• **Data to use**
-- ==== Sys2Proof/Laws/Step.lean ====
section
/-! SUPPORT. Everything a step that goes on can do, once: the rows of R112's table and of R100 as cases of one relation. -/

namespace Sys2Proof.Machine

/-- `Row p d s t`: with the ports at `p` and `data_sync` at `d`, the row of R112 that `s` matches leads to `t`. -/
inductive Row (p : PortIn) (d : Bool) (s : State) : State → Prop where
  /-- IDLE, nothing offered -/
  | idle (hf : s.fsm = .idle) (ho : p.cmdValid = false) : Row p d s s
  /-- IDLE, an illegal word (R202) -/
  | illegal (why : IllegalWord) (hf : s.fsm = .idle) (ho : p.cmdValid = true) (hd : decodeCmd p.cmd = .illegal why) :
      Row p d s { s with done := false, err := 1#3, fsm := .idle }
  /-- IDLE, INIT (R100) -/
  | init (hf : s.fsm = .idle) (ho : p.cmdValid = true) (hd : decodeCmd p.cmd = .cmd .init) :
      Row p d s { s with done := false, err := 0#3, op := .init, initDone := false, fsm := .settle,
                         timer := BitVec.ofNat 32 (s.cfg.tSettle - 1) }
  /-- IDLE, DECODE (R143) -/
  | decode (m : Raw) (hf : s.fsm = .idle) (ho : p.cmdValid = true) (hd : decodeCmd p.cmd = .cmd (.decode m)) :
      Row p d s { s with done := true, err := 0#3, result := bits64 (decode24 m) }
  /-- IDLE, a reading command before a completed INIT (R203) -/
  | notInit (i : Instr) (hf : s.fsm = .idle) (ho : p.cmdValid = true) (hd : decodeCmd p.cmd = .cmd i)
      (hi : i = .tare ∨ i = .readRaw ∨ i = .getWeight) (hs : s.initDone = false) :
      Row p d s { s with done := false, err := 2#3, fsm := .idle }
  /-- IDLE, TARE (R100) -/
  | tare (hf : s.fsm = .idle) (ho : p.cmdValid = true) (hd : decodeCmd p.cmd = .cmd .tare) (hs : s.initDone = true) :
      Row p d s { s with done := false, err := 0#3, op := .tare, pollCnt := 0#32, fsm := .wait, tCount := 0#16, tSum := 0#64 }
  /-- IDLE, READ_RAW (R100) -/
  | readRaw (hf : s.fsm = .idle) (ho : p.cmdValid = true) (hd : decodeCmd p.cmd = .cmd .readRaw) (hs : s.initDone = true) :
      Row p d s { s with done := false, err := 0#3, op := .readRaw, pollCnt := 0#32, fsm := .wait }
  /-- IDLE, GET_WEIGHT (R100) -/
  | getWeight (hf : s.fsm = .idle) (ho : p.cmdValid = true) (hd : decodeCmd p.cmd = .cmd .getWeight)
      (hs : s.initDone = true) :
      Row p d s { s with done := false, err := 0#3, op := .getWeight, pollCnt := 0#32, fsm := .wait }
  /-- a timed phase, not at its end (R30) -/
  | countdown (hf : s.fsm.isTimed = true) (ht : s.timer ≠ 0#32) : Row p d s { s with timer := s.timer - 1#32 }
  /-- the settle ends (R101) -/
  | settled (hf : s.fsm = .settle) (ht : s.timer = 0#32) : Row p d s { s with initDone := true, done := true, fsm := .idle }
  /-- a low poll (R103, R105) -/
  | ready (hf : s.fsm = .wait) (hd : d = false) :
      Row p d s { s with acc := 0#24, bitCnt := 0#5, clockPin := true, fsm := .high,
                         timer := BitVec.ofNat 32 (s.cfg.tHigh - 1) }
  /-- a high poll, without a timeout (R103) -/
  | pollFree (hf : s.fsm = .wait) (hd : d = true) (hk : s.cfg.readyTimeoutPolls = none) :
      Row p d s { s with fsm := .pollHold, timer := BitVec.ofNat 32 (s.cfg.tPoll - 1) }
  /-- a high poll before the last allowed (R104) -/
  | pollCounted (k : Nat) (hf : s.fsm = .wait) (hd : d = true) (hk : s.cfg.readyTimeoutPolls = some k)
      (hc : s.pollCnt.toNat + 1 < k) :
      Row p d s { s with pollCnt := s.pollCnt + 1#32, fsm := .pollHold, timer := BitVec.ofNat 32 (s.cfg.tPoll - 1) }
  /-- the last high poll allowed (R104) -/
  | timeout (k : Nat) (hf : s.fsm = .wait) (hd : d = true) (hk : s.cfg.readyTimeoutPolls = some k)
      (hc : s.pollCnt.toNat + 1 = k) : Row p d s { s with err := 3#3, fsm := .idle }
  /-- the hold between polls ends (R103) -/
  | pollAgain (hf : s.fsm = .pollHold) (ht : s.timer = 0#32) : Row p d s { s with fsm := .wait }
  /-- a data pulse falls (R106) -/
  | sample (hf : s.fsm = .high) (ht : s.timer = 0#32) :
      Row p d s { s with acc := shiftIn s.acc d, bitCnt := s.bitCnt + 1#5, clockPin := false, fsm := .low,
                         timer := BitVec.ofNat 32 (s.cfg.tLow - 1) }
  /-- the next data pulse rises (R105) -/
  | nextPulse (hf : s.fsm = .low) (ht : s.timer = 0#32) (hb : s.bitCnt.toNat < 24) :
      Row p d s { s with clockPin := true, fsm := .high, timer := BitVec.ofNat 32 (s.cfg.tHigh - 1) }
  /-- the channel-select pulse rises (R107) -/
  | channelSelect (hf : s.fsm = .low) (ht : s.timer = 0#32) (hb : s.bitCnt.toNat = 24) :
      Row p d s { s with clockPin := true, fsm := .cselHigh, timer := BitVec.ofNat 32 (s.cfg.tHigh - 1) }
  /-- the channel-select pulse falls (R107) -/
  | channelSelected (hf : s.fsm = .cselHigh) (ht : s.timer = 0#32) :
      Row p d s { s with clockPin := false, fsm := .cselLow, timer := BitVec.ofNat 32 (s.cfg.tLow - 1) }
  /-- READ_RAW completes (R111) -/
  | readRawDone (hf : s.fsm = .cselLow) (ht : s.timer = 0#32) (ho : s.op = .readRaw) :
      Row p d s { s with raw := s.acc, result := bits64 (decode24 s.acc), done := true, fsm := .idle }
  /-- GET_WEIGHT completes (R165) -/
  | getWeightDone (hf : s.fsm = .cselLow) (ht : s.timer = 0#32) (ho : s.op = .getWeight) :
      Row p d s { s with raw := s.acc, result := mask16 (weightDiff s.acc s.tareOffset), done := true, fsm := .idle }
  /-- a frame of a TARE completes, not the last (R160) -/
  | tareFrame (hf : s.fsm = .cselLow) (ht : s.timer = 0#32) (ho : s.op = .tare) (hc : s.tCount.toNat + 1 < s.cfg.nTare) :
      Row p d s { s with tSum := bits64 (tareSum s.tSum s.acc), tCount := s.tCount + 1#16, fsm := .rest,
                         timer := BitVec.ofNat 32 (s.cfg.tRest - 1) }
  /-- TARE completes (R160, R162) -/
  | tareDone (hf : s.fsm = .cselLow) (ht : s.timer = 0#32) (ho : s.op = .tare) (hc : s.cfg.nTare ≤ s.tCount.toNat + 1) :
      Row p d s { s with tSum := bits64 (tareSum s.tSum s.acc), tCount := s.tCount + 1#16,
                         tareOffset := tareMean (tareSum s.tSum s.acc) s.cfg.nTare, raw := s.acc, done := true, fsm := .idle }
  /-- the rest ends (R161) -/
  | rested (hf : s.fsm = .rest) (ht : s.timer = 0#32) : Row p d s { s with pollCnt := 0#32, fsm := .wait }

/-- What an acceptance does is one of the IDLE rows. -/
theorem accept_cases {p : PortIn} {d : Bool} {s t : State} (hf : s.fsm = .idle) (ho : p.cmdValid = true)
    (h : accept p.cmd s = .next t) : Row p d s t := by
  unfold accept at h
  split at h
  · rename_i i hd
    cases i with
    | init =>
      injection h with h
      exact h ▸ .init hf ho hd
    | decode m =>
      injection h with h
      exact h ▸ .decode m hf ho hd
    | tare =>
      injection h with h
      cases hs : s.initDone
      · simp only [hs, Bool.false_eq_true, if_false] at h
        exact h ▸ .notInit _ hf ho hd (.inl rfl) hs
      · simp only [hs, if_true] at h
        exact h ▸ .tare hf ho hd hs
    | readRaw =>
      injection h with h
      cases hs : s.initDone
      · simp only [hs, Bool.false_eq_true, if_false] at h
        exact h ▸ .notInit _ hf ho hd (.inr (.inl rfl)) hs
      · simp only [hs, if_true] at h
        exact h ▸ .readRaw hf ho hd hs
    | getWeight =>
      injection h with h
      cases hs : s.initDone
      · simp only [hs, Bool.false_eq_true, if_false] at h
        exact h ▸ .notInit _ hf ho hd (.inr (.inr rfl)) hs
      · simp only [hs, if_true] at h
        exact h ▸ .getWeight hf ho hd hs
  · rename_i why hd
    injection h with h
    exact h ▸ .illegal why hf ho hd

/-- Only the rows of `Row` lead to a next state. -/
theorem row_cases {p : PortIn} {d : Bool} {s t : State} (h : row p d s = .next t) : Row p d s t := by
  unfold row at h
  have count {e : State → Answer} (hf : s.fsm.isTimed = true) (h : s.timed e = .next t) :
      s.timer = 0#32 ∧ e s = .next t ∨ Row p d s t := by
    unfold State.timed at h
    split at h
    · exact .inl ⟨‹_›, h⟩
    · injection h with h
      exact .inr (h ▸ .countdown hf ‹_›)
  split at h <;> rename_i hf
  · split at h
    · exact accept_cases hf ‹_› h
    · injection h with h
      exact h ▸ .idle hf (Bool.eq_false_iff.2 ‹_›)
  · rcases count (by rw [hf]; rfl) h with ⟨ht, h⟩ | h
    · injection h with h
      exact h ▸ .settled hf ht
    · exact h
  · cases hd : d
    · simp only [hd, poll, Bool.false_eq_true, if_false, pollLow] at h
      injection h with h
      exact h ▸ .ready hf rfl
    · simp only [hd, poll, if_true, pollHigh] at h
      split at h
      · injection h with h
        exact h ▸ .pollFree hf rfl ‹_›
      · split at h
        · injection h with h
          exact h ▸ .pollCounted _ hf rfl ‹_› ‹_›
        · split at h
          · injection h with h
            exact h ▸ .timeout _ hf rfl ‹_› ‹_›
          · cases h
  · rcases count (by rw [hf]; rfl) h with ⟨ht, h⟩ | h
    · injection h with h
      exact h ▸ .pollAgain hf ht
    · exact h
  · rcases count (by rw [hf]; rfl) h with ⟨ht, h⟩ | h
    · injection h with h
      exact h ▸ .sample hf ht
    · exact h
  · rcases count (by rw [hf]; rfl) h with ⟨ht, h⟩ | h
    · unfold lowExit at h
      split at h
      · injection h with h
        exact h ▸ .nextPulse hf ht ‹_›
      · split at h
        · injection h with h
          exact h ▸ .channelSelect hf ht ‹_›
        · cases h
    · exact h
  · rcases count (by rw [hf]; rfl) h with ⟨ht, h⟩ | h
    · injection h with h
      exact h ▸ .channelSelected hf ht
    · exact h
  · rcases count (by rw [hf]; rfl) h with ⟨ht, h⟩ | h
    · unfold frameComplete at h
      split at h <;> rename_i ho
      · injection h with h
        exact h ▸ .readRawDone hf ht ho
      · injection h with h
        exact h ▸ .getWeightDone hf ht ho
      · unfold completeTareFrame at h
        simp only at h
        split at h
        · injection h with h
          exact h ▸ .tareFrame hf ht ho ‹_›
        · injection h with h
          exact h ▸ .tareDone hf ht ho (by omega)
      · cases h
      · cases h
    · exact h
  · rcases count (by rw [hf]; rfl) h with ⟨ht, h⟩ | h
    · injection h with h
      exact h ▸ .rested hf ht
    · exact h

/-- THE STEP: one that goes on is a reset, or a row over the state whose environment and synchroniser have moved on. -/
theorem step_cases {s t : State} (h : step s = .next t) :
    s.cfg.valid = true ∧
      ((s.portAt 0).rst = true ∧ t = s.resetEdge ∨
        (s.portAt 0).rst = false ∧ Row (s.portAt 0) (s.seen 0) s.clocked t) := by
  obtain ⟨hv, h | ⟨hr, h⟩⟩ := step_next_cases h
  · exact ⟨hv, .inl h⟩
  · exact ⟨hv, .inr ⟨hr, row_cases h⟩⟩

end Sys2Proof.Machine
end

• **Task instructions**
Retype exactly the lines from the first line of the records above through the line containing "init (hf : s.fsm", both included, and nothing else.

• **Exercise response**
-- ==== Sys2Proof/Laws/Step.lean ====
section
/-! SUPPORT. Everything a step that goes on can do, once: the rows of R112's table and of R100 as cases of one relation. -/

namespace Sys2Proof.Machine

/-- `Row p d s t`: with the ports at `p` and `data_sync` at `d`, the row of R112 that `s` matches leads to `t`. -/
inductive Row (p : PortIn) (d : Bool) (s : State) : State → Prop where
  /-- IDLE, nothing offered -/
  | idle (hf : s.fsm = .idle) (ho : p.cmdValid = false) : Row p d s s
  /-- IDLE, an illegal word (R202) -/
  | illegal (why : IllegalWord) (hf : s.fsm = .idle) (ho : p.cmdValid = true) (hd : decodeCmd p.cmd = .illegal why) :
      Row p d s { s with done := false, err := 1#3, fsm := .idle }
  /-- IDLE, INIT (R100) -/
  | init (hf : s.fsm = .idle) (ho : p.cmdValid = true) (hd : decodeCmd p.cmd = .cmd .init) :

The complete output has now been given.